Awesome flattie! I bet that was a hell of a fight on light gear! :B


----------



## BruceT (Jun 14, 2013)

Bossman302 said:


> Awesome flattie! I bet that was a hell of a fight on light gear! :B


Nice fish, especially on that tackle--congrats!


----------



## 9Left (Jun 23, 2012)

wow! great catch!


----------



## Bostonwhaler10 (Apr 30, 2012)

You kept it?


----------



## Saugeye Tom (Oct 6, 2010)

That woukd make a great mount if it was his first ! Nice fish Tom


----------



## yakfish (Mar 13, 2005)

Why do people feel the need to ask if he kept it? Why is that your business? It would be legal if he did keep it.

OP: Awesome catch! Nice job!


----------



## HeerKittyky (May 23, 2011)

Wasn't a question of legality, just curious. Did I miss a memo from the mods about no questions allowed? If I did, I appreciate you policing that yakfish. 

Again, sweet fish to the OP.

Sent from my Samsung Galaxy SIII


----------



## LoraincountyFisher (Jul 6, 2013)

@heer there has been a lot of fights over pay lakes&keeping flatties from non pay lakes. So if I had to take a guess it's more of a way to prevent a fight. Some people think they have a right to say what can and cannot be taken. Personally I cnr mainly because I'm not a fan of fish just into it for sport. 

Sent from my SPH-L710 using Ohub Campfire mobile app


----------



## IGbullshark (Aug 10, 2012)

HeerKittyky said:


> Sweet fish, probably a nice surprise on a spoon! If you dont mind me asking, did you keep this fish?
> 
> Sent from my Samsung Galaxy SIII


well, the pic is of him next to what looks like his house. i would say he kept it.


----------



## HeerKittyky (May 23, 2011)

I agree, there have been several threads that have beat the proverbial dead horse over and over regarding paylakes and general catfish etiquette. I don't want any part of it lol.

As IG astutely pointed out, the OP's pic looks to be on land and I just wondered if he kept it. 

Sent from my Samsung Galaxy SIII


----------



## GMR_Guy (Apr 10, 2004)

If he kept it, there is nothing wrong with it. There are not many flatheads in Cowan, but I once saw a picture of a 50lber taken from there. Because of the abundance of forage (bluegills and shad) and a limited amount of flatheads, I think the lake has the potential to produce a monster flathead.

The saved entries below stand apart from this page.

/-- Parity of the low n bits. -/
def parityN : Nat → Nat → Nat
  | 0, _ => 0
  | n + 1, x => (x % 2 + parityN n (x / 2)) % 2

/-- The 56 bits of a frame: payload, check bits C[5:0], overall parity (R121). -/
def encodeFrame (p : Nat) : Nat :=
  let q := p % 2 ^ 49
  let w := q + frameCheck q * 2 ^ 49
  w + parityN 55 w * 2 ^ 55

/-- What the die makes of 56 received bits: the payload it executes, or none where it refuses the frame (R121). -/
def decodeFrame (w : Nat) : Option Nat :=
  let q := w % 2 ^ 49
  let s := Nat.xor (frameCheck q) (bits w 54 49)
  let odd := parityN 56 w = 1
  if s = 0 then some q
  else if !odd then none
  else if s = 1 ∨ s = 2 ∨ s = 4 ∨ s = 8 ∨ s = 16 ∨ s = 32 then some q
  else match (framePos.zipIdx).find? fun e => e.1 == s with
    | some e => some (Nat.xor q (2 ^ e.2))
    | none => none

/-- Beat b of a frame on CA[6:0]: CA[k] holds F[7b+k] (R120). -/
def caBeat (w b : Nat) : Nat := bits w (7 * b + 6) (7 * b)

/-- The 56 bits that a die assembles from the beats it samples while its CE_N is low (R120). -/
def beatsFrame (l : List Nat) : Nat := l.foldr (fun b acc => b + 128 * acc) 0

/-- The eight beats of a frame. -/
def caBeats (w : Nat) : List Nat := (List.range 8).map (caBeat w)

/-- Payload of a frame: opcode and arguments at their bit positions (R123). -/
def pay (op : Nat) (args : List (Nat × Nat)) : Nat := args.foldl (fun acc e => acc + e.2 * 2 ^ e.1) op

/-- Payload of a read frame: PA at 7, slot at 34, threshold set at 37, mode at 41. R123 says 'F[41] mode' and no more: 1 is taken for MLC and 0
for SLC (log entry 81, DESIGN CHOICE). -/
def payRead (op : Nat) (pa : BitVec 27) (slot set : Nat) (mode : ProgMode) : Nat :=
  pay op [(7, pa.toNat), (34, slot), (37, set), (41, if mode = .mlc then 1 else 0)]

/-- Payload of a PROG frame: buffer at 7, last entry at 8. -/
def payProg (mode : ProgMode) (buf : Bool) (last : Nat) : Nat :=
  pay (if mode = .mlc then 0x12 else 0x11) [(7, b2n buf), (8, last)]

/-- Reset value of a die feature (R131). -/
def featReset (a : Nat) : Nat :=
  if a = 0 then 1
  else if a = 3 then 0x3FF
  else if 0x10 ≤ a ∧ a < 0x30 then 0x08000000
  else 0

/-- Value bits of a die feature; 0 for an address not listed (R131). -/
def featMask (a : Nat) : Nat :=
  if a = 0 ∨ a = 1 ∨ a = 5 then 7
  else if a = 2 then 15
  else if a = 3 then 0x3FF
  else if a = 4 then 1
  else if 0x10 ≤ a ∧ a < 0x20 then 0xFFFFFFFF
  else if 0x20 ≤ a ∧ a < 0x30 then 0xFF0000FF
  else 0

/-- A die feature's value. -/
def Die.feature (x : Die) (a : Nat) : Nat :=
  match Tbl.look 0 x.feat a with
  | 0 => featReset a
  | v + 1 => v

/-- SET_FEATURE; an address not listed is ignored (R131). A value that the table does not list for a listed feature is stored as it is: the rule
does not say that it is not (log entry 80, DESIGN CHOICE). -/
def Die.setFeature (x : Die) (a v : Nat) : Die :=
  if featMask a = 0 then x else { x with feat := Tbl.put 0 x.feat a (Nat.land v (featMask a) + 1) }

/-- Bank of a page address (R122). -/
def bankOf (pa : Nat) : Nat := bits pa 6 1

/-- The die refuses a frame: it latches `refused`, counts, and pulses ALERT_N (R121, R133). -/
def Die.refuse (x : Die) : Die := { x with refused := true, refusedCnt := satAdd x.refusedCnt 1 255 }

/-- What one slot of a page returns when read in a mode: the line as programmed, or undefined content where the page was
never programmed, was cut off, or was programmed in the other mode (R122 to R124). -/
def Die.slot (x : Die) (fresh m pa s : Nat) (mode : ProgMode) : MediaLine :=
  let p := Tbl.look {} x.pages pa
  if p.programmed && !p.undef && decide (p.slc = decide (mode = .slc)) then Tbl.look 0 p.slots s
  else Config.cells m pa s fresh

/-- What a die does with one executed frame: its new state, its response bytes, and whether it took the frame. -/
structure DieAns where
  die : Die
  bytes : List Nat := []
  taken : Bool := true
  /-- A LOAD failed its CRC. -/
  crcBad : Bool := false

/-- A frame that is refused. -/
def dieNo (x : Die) : DieAns := ⟨x.refuse, [], false, false⟩

/-- STATUS bytes (R129). -/
def Die.statusBytes (x : Die) : List Nat :=
  [b2n x.running.isSome + 2 * b2n x.queued.isSome + 4 * b2n x.progFail + 8 * b2n x.refused + 16 * b2n x.crcFail +
     32 * b2n x.tempAlert + 64 * b2n x.fault + 128 * b2n (x.feature 4 = 0),
   x.refusedCnt] ++ leBytes 2 x.failMask ++ [b2n x.failBuf, 0] ++ leBytes 2 (x.temp % 1024) ++ List.replicate 8 0

/-- STATUS clears every latched bit and the refusal count as it is read (R129). -/
def Die.statusClear (x : Die) : Die :=
  { x with progFail := false, refused := false, crcFail := false, tempAlert := false, fault := false,
           refusedCnt := 0 }

/-- Reads: refused while the die programs and inside the bank's tRC (R123, R124). -/
def dieRead (x : Die) (now pa trc : Nat) (bytes : List Nat) : DieAns :=
  if x.busy then dieNo x
  else if now < Tbl.look 0 x.bankUntil (bankOf pa) then dieNo x
  else ⟨{ x with bankUntil := Tbl.put 0 x.bankUntil (bankOf pa) (now + trc) }, bytes, true, false⟩

/-- LOAD (R126): refused into a buffer that is programming or queued; a CRC mismatch marks the entry invalid, latches
crc_fail and reports a refusal, which refused_cnt counts as it counts a refused frame (log entry 78, DESIGN CHOICE: R129 says 'frames
refused'). -/
def dieLoad (x : Die) (f : Frame) (pa entry : Nat) (buf : Bool) : DieAns :=
  let inUse (p : Option Prog) := match p with
    | some r => r.buf == buf
    | none => false
  if inUse x.running || inUse x.queued then dieNo x
  else
    let ok := decide (crc16 (f.page.flatMap lineBytes) = f.crc)
    let x1 := { x with buf := Tbl.put none x.buf (16 * b2n buf + entry) (some ⟨pa, f.page, ok⟩) }
    if ok then ⟨x1, [], true, false⟩ else ⟨{ x1.refuse with crcFail := true }, [], false, true⟩

/-- Entries 0 to `last` of a buffer. -/
def Die.entries (x : Die) (buf : Bool) (last : Nat) : List (Option BufEntry) :=
  (List.range (last + 1)).map fun e => Tbl.look none x.buf (16 * b2n buf + e)

/-- Does a list hold the same number twice? -/
def hasDup : List Nat → Bool
  | [] => false
  | a :: r => r.contains a || hasDup r

/-- The die refuses a PROG frame (R127): an entry invalid or empty, two entries in one bank, an odd address in SLC, the
buffer programming or queued, a program already queued; and any program after a fault, until RESET (R129). -/
def progRefused (x : Die) (mode : ProgMode) (buf : Bool) (last : Nat) : Bool :=
  let es := x.entries buf last
  let pas := es.filterMap fun e => e.map (·.pa)
  let same (p : Option Prog) := match p with
    | some r => r.buf == buf
    | none => false
  es.any (fun e => match e with
    | some b => !b.valid
    | none => true) || hasDup (pas.map bankOf) ||
    (decide (mode = .slc) && pas.any fun a => a % 2 == 1) ||
    same x.running || same x.queued || x.queued.isSome || x.noProg

/-- PROG_SLC and PROG_MLC (R127): the program starts at the end of the frame, or is queued. -/
def dieProg (x : Die) (now : Nat) (mode : ProgMode) (buf : Bool) (last : Nat) : DieAns :=
  if progRefused x mode buf last then dieNo x
  else
    match x.running with
    | none => ⟨{ x with running := some ⟨buf, last, mode, now + 4⟩ }, [], true, false⟩
    | some _ => ⟨{ x with queued := some ⟨buf, last, mode, now + 4⟩ }, [], true, false⟩

/-- The other page of a cell pair (R122). -/
def pairPage (pa : Nat) : Nat := if pa % 2 = 0 then pa + 1 else pa - 1

/-- Pages of an abandoned program hold undefined content (R123); so does what the same cells held as pages of the other mode (R122). -/
def Die.abandon (x : Die) (p : Option Prog) : Die :=
  match p with
  | none => x
  | some r =>
    (x.entries r.buf r.last).foldl (fun x e => match e with
      | some b =>
        let o := Tbl.look {} x.pages (pairPage b.pa)
        let ps := Tbl.upd {} x.pages b.pa fun g => { g with programmed := true, undef := true, slc := decide (r.mode = .slc) }
        { x with pages := if o.programmed && (decide (r.mode = .slc) || o.slc) then
                            Tbl.put {} ps (pairPage b.pa) { o with undef := true } else ps }
      | none => x) x

/-- RESET (R123, R131, R133): programs are abandoned, loaded buffers and features return to their reset values, and
ALERT_N is held until the reset ends. The rules name programs, features, buffers and the fault; of the rest, the latched bits and refused_cnt
are cleared with it, and fail_mask, fail_buf and the pattern register stay (log entry 82, DESIGN CHOICE). -/
def Die.reset (x : Die) : Die :=
  let y := (x.abandon x.running).abandon x.queued
  { y with running := none, queued := none, buf := [], feat := [], init := true, echo := false, pd := false,
           progFail := false, refused := false, crcFail := false, tempAlert := false, fault := false, noProg := false,
           refusedCnt := 0 }

/-- The temperature code that RD_REF returns for program time (R125): a free value for a page never programmed, of which the rule names none,
and for one with undefined content (log entry 83). -/
def Die.progTemp (x : Die) (fresh pa : Nat) : Nat :=
  let p := Tbl.look {} x.pages pa
  if p.programmed && !p.undef then p.tcode % 1024 else Config.freeValue fresh % 1024

/-- Execute one payload (R123): any opcode not listed is executed as NOP. -/
def dieExec (x : Die) (now fresh : Nat) (f : Frame) (p : Nat) : DieAns :=
  let pa := bits p 33 7
  let mode : ProgMode := if bit p 41 then .mlc else .slc
  let no (y : DieAns) : DieAns := if x.busy then dieNo x else y
  match bits p 6 0 with
  | 0x01 => dieRead x now pa 120 (lineBytes (x.slot fresh f.m pa (bits p 36 34) mode))
  | 0x02 => dieRead x now pa 230 (lineBytes (x.slot fresh f.m pa (bits p 36 34) mode) ++ lineBytes f.mask)
  | 0x03 => dieRead x now pa 120 ((List.range 8).flatMap fun s => lineBytes (x.slot fresh f.m pa s mode))
  | 0x04 => dieRead x now pa 400
      ((if mode = .mlc then leBytes 8 f.sweep else leBytes 4 f.sweep ++ [0, 0, 0, 0]) ++ leBytes 2 (x.temp % 1024) ++
        leBytes 2 (x.progTemp fresh pa) ++ [0, 0, 0, 0])
  | 0x10 => dieLoad x f pa (bits p 37 34) (bit p 38)
  | 0x11 => dieProg x now .slc (bit p 7) (bits p 11 8)
  | 0x12 => dieProg x now .mlc (bit p 7) (bits p 11 8)
  | 0x20 => ⟨x.statusClear, x.statusBytes, true, false⟩
  | 0x21 => ⟨{ x with maxTemp := x.temp },
      leBytes 2 (x.temp % 1024) ++ leBytes 2 (max x.maxTemp x.temp % 1024) ++ List.replicate 12 0, true, false⟩
  | 0x22 => no ⟨x, leBytes 32 x.ident.toNat, true, false⟩
  | 0x30 => no ⟨x.setFeature (bits p 14 7) (bits p 46 15), [], true, false⟩
  | 0x31 => ⟨x, leBytes 4 (if featMask (bits p 14 7) = 0 then 0 else x.feature (bits p 14 7)) ++ List.replicate 12 0, true, false⟩
  | 0x40 => no ⟨{ x with echo := true, ceHigh := now + 4 }, [], true, false⟩
  | 0x41 => no ⟨x, if bit p 7 then leBytes 64 x.pattern.toNat else Config.prbs7, true, false⟩
  | 0x42 => no ⟨{ x with pattern := f.word }, [], true, false⟩
  | 0x43 => no ⟨x, [], true, false⟩
  | 0x50 => no ⟨{ x with pd := true }, [], true, false⟩
  | 0x51 => ⟨{ x with pd := false }, [], true, false⟩
  | 0x7F => ⟨x.reset, [], true, false⟩
  | _ => ⟨x, [], true, false⟩

/-- A die takes 56 received bits (R121): a frame that fails its code is refused; a die in power-down takes PD_EXIT
and RESET only, and a die whose initialisation has not ended takes RESET only (log entry 12). In echo mode it drives DQ[6:0] with CA[6:0] of
the beat that feature 0x05 names, until its CE_N has been high for 1 µs (R137); it then takes no frame as a command (log entry 76, DESIGN
CHOICE). -/
def dieTake (x : Die) (now fresh : Nat) (f : Frame) (w : Nat) : DieAns :=
  if x.echo && decide (now ≤ x.ceHigh + 1000) then ⟨{ x with ceHigh := now + 4 }, [caBeat w (x.feature 5)], true, false⟩
  else match decodeFrame w with
  | none => if x.init || x.pd then ⟨x, [], false, false⟩ else dieNo { x with echo := false }
  | some p =>
    let op := bits p 6 0
    if x.init && op != 0x7F then ⟨x, [], false, false⟩
    else if x.pd && op != 0x51 && op != 0x7F then ⟨x, [], false, false⟩
    else dieExec { x with echo := false } now fresh f p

Congratulations on a fine catch. I'm sure it was an awesome battle.


----------



## 9Left (Jun 23, 2012)

PLEASE don't turn this into a catch /release thread!!!!! Awesome fish BDC!!!!


----------



## Mean Morone (Apr 12, 2004)

Yes there aren't a bunch of Flatheads in Cowan, probably because there just isn't much spawning habitat. The state draws down Cowan every winter(not last winter though) so you can get an idea of just how barren it is around the banks. Now if they would put some hollow logs or wood crates of some kind in there, the flatheads would love it.

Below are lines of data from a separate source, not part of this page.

/-- COMPAT_PAGE_UNPIN (R88). -/
def execCompatPageUnpin (_h : Head) (n : Fin 48) (s : State) : Host.Outcome State Fault Refusal :=
  .next { s with dev := s.dev.cmpPin n.val false }

/-! ## Invalidation -/

/-- A write of LIN_INV_CTL.go (R92). -/
def Dev.invGo (d : Dev) : Dev :=
  let n := (d.reg LIN_INV_LEN).toNat
  if d.cache.invBusy ∨ n = 0 then d
  else
    let first := d.reg64 LIN_INV_BASE_LO % 2 ^ 44 / 4096 * 64
    let d1 := d.invalidate first (first + 64 * n - 1)
    d1.setCache { d1.cache with invBusy := true, invOpen := d1.cache.invOpen ++ [.host] }

/-- INVALIDATION_GO (R92). -/
def execInvalidationGo (_h : Head) (s : State) : Host.Outcome State Fault Refusal := .next { s with dev := s.dev.invGo }

end Sys2Proof.Machine
end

Now for the real question. How did you do on the saugeye? I must might have to get the yak out and see if I can Flitter up a few.


----------



## catmando (Aug 21, 2006)

How deep and were you vertically jigging?

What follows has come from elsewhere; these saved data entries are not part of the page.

/-- Pages that a migration has Bridle ask for (R155, R156): each source row by RD_PAGE on every member, and a LOAD of each target row. `n` rows of the
target are to be copied. -/
def Dev.migAsk (d : Dev) (x : Mig) (n : Nat) : Dev :=
  let deg := decide ((d.grp x.source.group).units = 2)
  let req := if x.why = .rebuild then 4 else 5
  let on (d : Dev) (g w reads loads : Nat) : Dev := (d.positions g w).foldl (fun d p =>
    let c := 10 * (g / 8) + p
    let b : BrReq := { req := req, seq := d.media.brSeq, units := reads + loads, reads := reads, degraded := x.why = .rebuild ∧ deg, who := x.tract + 1 }
    { d with media := { d.media with bridle := Tbl.put [] d.media.bridle c (Tbl.look [] d.media.bridle c ++ [b]), brSeq := d.media.brSeq + 1 } }) d
  if n = 0 ∨ x.why = .rekey then d
  else on (on d x.source.group (10 - x.source.wd) n 0) x.target.group (10 - x.target.wd) 0 n

/-- First index of a run of pairs of a group, at the width at which it is laid out, that an area can move to (R219, R446): free demoted pairs first, else free
ones in MLC service. -/
def Dev.areaPlace (d : Dev) (g pairs : Nat) : Option Nat :=
  let run (f : Nat → Bool) (i : Nat) : Bool := (List.range (2 * pairs)).all fun k => f (i + k)
  let dem := ((d.physOf g).filter fun e => e.2.state == 8 && e.1 % 2 == 0).map (·.1)
  (dem.find? (run fun i => decide ((d.phys g i).state = 8 ∧ i < d.physCount g))).or (((d.pairCands g).map (·.2)).find? (run (d.isFree g)))

/-- An area of the fixed reserve in a group is laid out again at the group's width on spare pairs of it (R204, R446): one whole move, with its rows read
through reconstruction (log entry 85). The gap region takes the gap lines along; the root map is rewritten. -/
def Dev.areaMove (d : Dev) (g a : Nat) : Dev :=
  match d.tracts.areas.find? fun x => x.area == a && x.group == g with
  | none => d.unqueue (areaId g a)
  | some x =>
    match d.areaPlace g x.pairs with
    | none => d
    | some i =>
      let y : Area := { x with width := (d.grp g).layWidth, first := i }
      let held := if a = 2 then (d.tractsOf g).filterMap fun t =>
          match lineOfSlot (d.hdr t) 16384 with
          | some k => if d.isWritten (16384 * t + k) then some ((d.ent t).index, (d.mediaLine (16384 * t + k)).getD poisonLine) else none
          | none => none
        else []
      let dq := (List.range (2 * x.pairs)).foldl (fun d k => if (d.phys g (i + k)).state = 8 then d.markPhys g (i + k) false 9 0 else d) (d.unqueue (areaId g a))
      let d1 := { dq with tracts := { dq.tracts with
                                                     areas := dq.tracts.areas.map fun (z : Area) => if z.area = a ∧ z.group = g then y else z } }
      (held.foldl (fun (d : Dev) e => d.putLoc (areaLoc y e.1) e.2) d1).rootPut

Sent from my SPH-D710 using Ohub Campfire mobile app


----------



## Net (Apr 10, 2004)

HeerKittyky said:


> Wasn't a question of legality, just curious. Did I miss a memo from the mods about no questions allowed? If I did, I appreciate you policing that yakfish.
> 
> Again, sweet fish to the OP.
> 
> Sent from my Samsung Galaxy SIII


Here's your memo Kitty. I DO look to see who was the first person to turn a thread from fishing report into yet another C&R debate, paylake debate, etc. You now have my extra attention that I might normally spend looking at something else. Congratulations.


----------